▶ **TO DO**
State, as a number alone, how many lines of the entries contain the word "tlbWrite".

═════ ENTRIES SUPPLIED ═════

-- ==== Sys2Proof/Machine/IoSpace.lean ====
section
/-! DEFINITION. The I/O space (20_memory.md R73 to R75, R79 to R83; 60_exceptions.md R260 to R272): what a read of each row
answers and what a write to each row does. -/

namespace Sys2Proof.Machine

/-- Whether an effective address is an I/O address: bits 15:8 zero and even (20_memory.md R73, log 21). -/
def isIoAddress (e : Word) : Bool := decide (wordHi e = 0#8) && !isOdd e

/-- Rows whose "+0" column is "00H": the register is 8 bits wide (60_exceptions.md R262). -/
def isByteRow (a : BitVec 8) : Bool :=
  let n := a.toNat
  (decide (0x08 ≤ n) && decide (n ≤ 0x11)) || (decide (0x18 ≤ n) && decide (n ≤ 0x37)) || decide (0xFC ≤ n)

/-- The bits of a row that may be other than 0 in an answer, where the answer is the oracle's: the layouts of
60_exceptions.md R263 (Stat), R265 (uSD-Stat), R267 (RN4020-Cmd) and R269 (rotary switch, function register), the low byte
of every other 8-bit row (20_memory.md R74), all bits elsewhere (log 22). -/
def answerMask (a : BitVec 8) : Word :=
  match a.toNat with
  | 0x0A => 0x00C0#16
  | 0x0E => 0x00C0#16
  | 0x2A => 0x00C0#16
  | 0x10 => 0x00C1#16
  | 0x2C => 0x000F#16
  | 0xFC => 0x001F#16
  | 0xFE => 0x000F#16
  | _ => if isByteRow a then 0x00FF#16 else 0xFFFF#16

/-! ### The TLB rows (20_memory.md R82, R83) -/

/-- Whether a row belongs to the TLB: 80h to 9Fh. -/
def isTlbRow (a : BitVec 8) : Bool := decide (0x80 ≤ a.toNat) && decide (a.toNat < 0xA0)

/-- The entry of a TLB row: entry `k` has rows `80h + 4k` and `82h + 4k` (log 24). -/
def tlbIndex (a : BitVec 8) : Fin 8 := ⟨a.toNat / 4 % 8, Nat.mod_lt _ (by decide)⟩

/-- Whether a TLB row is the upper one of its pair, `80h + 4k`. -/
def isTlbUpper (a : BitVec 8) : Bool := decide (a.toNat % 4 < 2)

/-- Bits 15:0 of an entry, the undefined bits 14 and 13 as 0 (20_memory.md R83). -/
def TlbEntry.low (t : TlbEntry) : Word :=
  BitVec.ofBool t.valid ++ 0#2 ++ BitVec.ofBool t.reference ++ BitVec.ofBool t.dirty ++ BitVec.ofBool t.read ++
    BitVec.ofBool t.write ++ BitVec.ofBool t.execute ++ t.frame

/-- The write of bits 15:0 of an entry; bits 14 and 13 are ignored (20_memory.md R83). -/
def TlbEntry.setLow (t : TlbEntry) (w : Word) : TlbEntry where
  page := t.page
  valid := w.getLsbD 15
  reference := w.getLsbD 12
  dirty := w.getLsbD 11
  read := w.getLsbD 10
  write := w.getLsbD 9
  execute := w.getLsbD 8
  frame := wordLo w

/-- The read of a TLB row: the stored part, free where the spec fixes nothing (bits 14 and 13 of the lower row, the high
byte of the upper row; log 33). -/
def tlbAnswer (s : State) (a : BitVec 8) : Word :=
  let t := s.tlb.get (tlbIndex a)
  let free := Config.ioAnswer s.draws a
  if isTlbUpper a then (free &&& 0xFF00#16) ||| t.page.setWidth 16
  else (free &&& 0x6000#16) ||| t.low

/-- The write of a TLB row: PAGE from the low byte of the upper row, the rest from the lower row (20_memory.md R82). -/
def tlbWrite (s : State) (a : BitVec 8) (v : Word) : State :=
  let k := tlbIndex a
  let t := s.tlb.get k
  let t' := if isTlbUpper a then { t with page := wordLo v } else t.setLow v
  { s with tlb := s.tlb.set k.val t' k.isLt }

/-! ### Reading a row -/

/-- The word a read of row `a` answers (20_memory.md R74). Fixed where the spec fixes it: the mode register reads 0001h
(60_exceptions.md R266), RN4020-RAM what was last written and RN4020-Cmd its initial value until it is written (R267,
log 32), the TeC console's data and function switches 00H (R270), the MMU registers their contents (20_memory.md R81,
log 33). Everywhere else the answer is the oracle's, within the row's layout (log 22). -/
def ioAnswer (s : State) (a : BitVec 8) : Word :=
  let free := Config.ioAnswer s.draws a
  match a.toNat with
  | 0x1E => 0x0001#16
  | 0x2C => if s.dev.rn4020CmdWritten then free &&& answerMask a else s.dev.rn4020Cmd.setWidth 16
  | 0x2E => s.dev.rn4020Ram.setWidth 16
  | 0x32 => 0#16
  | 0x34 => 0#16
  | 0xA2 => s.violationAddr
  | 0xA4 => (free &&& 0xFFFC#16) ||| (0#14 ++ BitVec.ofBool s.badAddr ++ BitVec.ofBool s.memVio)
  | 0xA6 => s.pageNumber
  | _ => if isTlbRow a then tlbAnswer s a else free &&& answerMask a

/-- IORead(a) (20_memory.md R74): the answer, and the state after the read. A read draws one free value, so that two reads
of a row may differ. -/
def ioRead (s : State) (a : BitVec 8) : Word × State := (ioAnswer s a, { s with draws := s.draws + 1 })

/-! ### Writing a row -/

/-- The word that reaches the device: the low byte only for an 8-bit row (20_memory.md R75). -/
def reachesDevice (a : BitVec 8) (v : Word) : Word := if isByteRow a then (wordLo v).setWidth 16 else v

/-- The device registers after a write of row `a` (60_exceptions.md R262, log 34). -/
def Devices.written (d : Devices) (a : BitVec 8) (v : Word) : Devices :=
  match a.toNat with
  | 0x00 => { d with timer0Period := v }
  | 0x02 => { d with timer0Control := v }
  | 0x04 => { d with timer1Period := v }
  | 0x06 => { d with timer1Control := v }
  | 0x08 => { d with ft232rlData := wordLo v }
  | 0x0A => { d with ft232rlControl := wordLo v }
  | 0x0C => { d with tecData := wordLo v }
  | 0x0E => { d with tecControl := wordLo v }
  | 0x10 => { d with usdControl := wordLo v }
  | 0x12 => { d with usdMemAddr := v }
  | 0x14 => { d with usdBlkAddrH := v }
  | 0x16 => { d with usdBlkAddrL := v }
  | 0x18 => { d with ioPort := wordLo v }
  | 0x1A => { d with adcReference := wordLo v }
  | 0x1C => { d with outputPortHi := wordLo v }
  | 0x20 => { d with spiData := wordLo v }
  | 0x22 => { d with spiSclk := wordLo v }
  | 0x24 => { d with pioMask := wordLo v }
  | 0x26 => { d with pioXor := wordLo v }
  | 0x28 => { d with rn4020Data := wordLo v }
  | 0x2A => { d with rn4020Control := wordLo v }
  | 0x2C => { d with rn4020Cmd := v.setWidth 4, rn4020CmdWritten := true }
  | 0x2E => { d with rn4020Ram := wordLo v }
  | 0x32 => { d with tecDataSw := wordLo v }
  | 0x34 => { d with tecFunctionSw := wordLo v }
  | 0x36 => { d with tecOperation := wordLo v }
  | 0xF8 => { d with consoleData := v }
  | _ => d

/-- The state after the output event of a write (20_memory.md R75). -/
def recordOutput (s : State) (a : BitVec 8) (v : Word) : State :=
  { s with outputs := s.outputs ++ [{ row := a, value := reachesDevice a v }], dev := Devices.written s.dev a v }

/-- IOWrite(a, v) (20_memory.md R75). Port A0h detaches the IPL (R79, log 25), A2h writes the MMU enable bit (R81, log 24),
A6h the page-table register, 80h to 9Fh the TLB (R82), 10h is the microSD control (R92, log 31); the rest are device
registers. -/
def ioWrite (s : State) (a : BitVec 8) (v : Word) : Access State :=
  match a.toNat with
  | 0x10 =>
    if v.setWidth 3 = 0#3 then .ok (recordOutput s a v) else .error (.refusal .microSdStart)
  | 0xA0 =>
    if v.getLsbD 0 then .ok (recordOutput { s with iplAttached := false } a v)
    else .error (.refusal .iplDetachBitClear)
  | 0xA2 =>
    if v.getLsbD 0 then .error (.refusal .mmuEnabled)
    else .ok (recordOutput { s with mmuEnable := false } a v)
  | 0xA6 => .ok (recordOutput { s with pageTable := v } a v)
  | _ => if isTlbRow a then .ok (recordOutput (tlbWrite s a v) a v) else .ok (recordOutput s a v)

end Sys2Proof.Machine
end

═════
═════ ENTRIES SUPPLIED ═════

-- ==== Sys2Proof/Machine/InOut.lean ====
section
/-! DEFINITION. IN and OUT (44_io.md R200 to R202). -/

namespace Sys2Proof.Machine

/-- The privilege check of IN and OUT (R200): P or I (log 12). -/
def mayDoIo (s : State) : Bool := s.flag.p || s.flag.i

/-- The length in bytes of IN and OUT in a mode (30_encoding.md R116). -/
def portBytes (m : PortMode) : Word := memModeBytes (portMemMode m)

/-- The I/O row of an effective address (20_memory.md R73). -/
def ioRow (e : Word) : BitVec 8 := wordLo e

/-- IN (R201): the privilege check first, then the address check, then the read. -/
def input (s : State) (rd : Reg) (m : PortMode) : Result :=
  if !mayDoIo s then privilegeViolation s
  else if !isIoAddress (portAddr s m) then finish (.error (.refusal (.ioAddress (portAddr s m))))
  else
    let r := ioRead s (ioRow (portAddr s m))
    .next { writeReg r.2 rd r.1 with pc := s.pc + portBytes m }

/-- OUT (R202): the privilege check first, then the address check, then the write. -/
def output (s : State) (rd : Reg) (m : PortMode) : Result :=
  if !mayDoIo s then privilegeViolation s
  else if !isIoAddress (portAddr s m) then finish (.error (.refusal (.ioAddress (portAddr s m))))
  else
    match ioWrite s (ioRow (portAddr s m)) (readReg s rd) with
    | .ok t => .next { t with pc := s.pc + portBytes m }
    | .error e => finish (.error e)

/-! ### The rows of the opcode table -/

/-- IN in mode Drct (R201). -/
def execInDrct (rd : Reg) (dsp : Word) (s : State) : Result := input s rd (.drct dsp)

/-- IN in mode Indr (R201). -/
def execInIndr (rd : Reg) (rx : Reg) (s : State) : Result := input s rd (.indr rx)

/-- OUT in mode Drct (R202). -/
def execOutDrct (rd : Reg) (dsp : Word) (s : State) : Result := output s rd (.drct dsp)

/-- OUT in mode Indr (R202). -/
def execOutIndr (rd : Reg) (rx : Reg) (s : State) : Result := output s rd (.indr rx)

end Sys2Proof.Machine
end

═════

▶ **OUTPUT**
2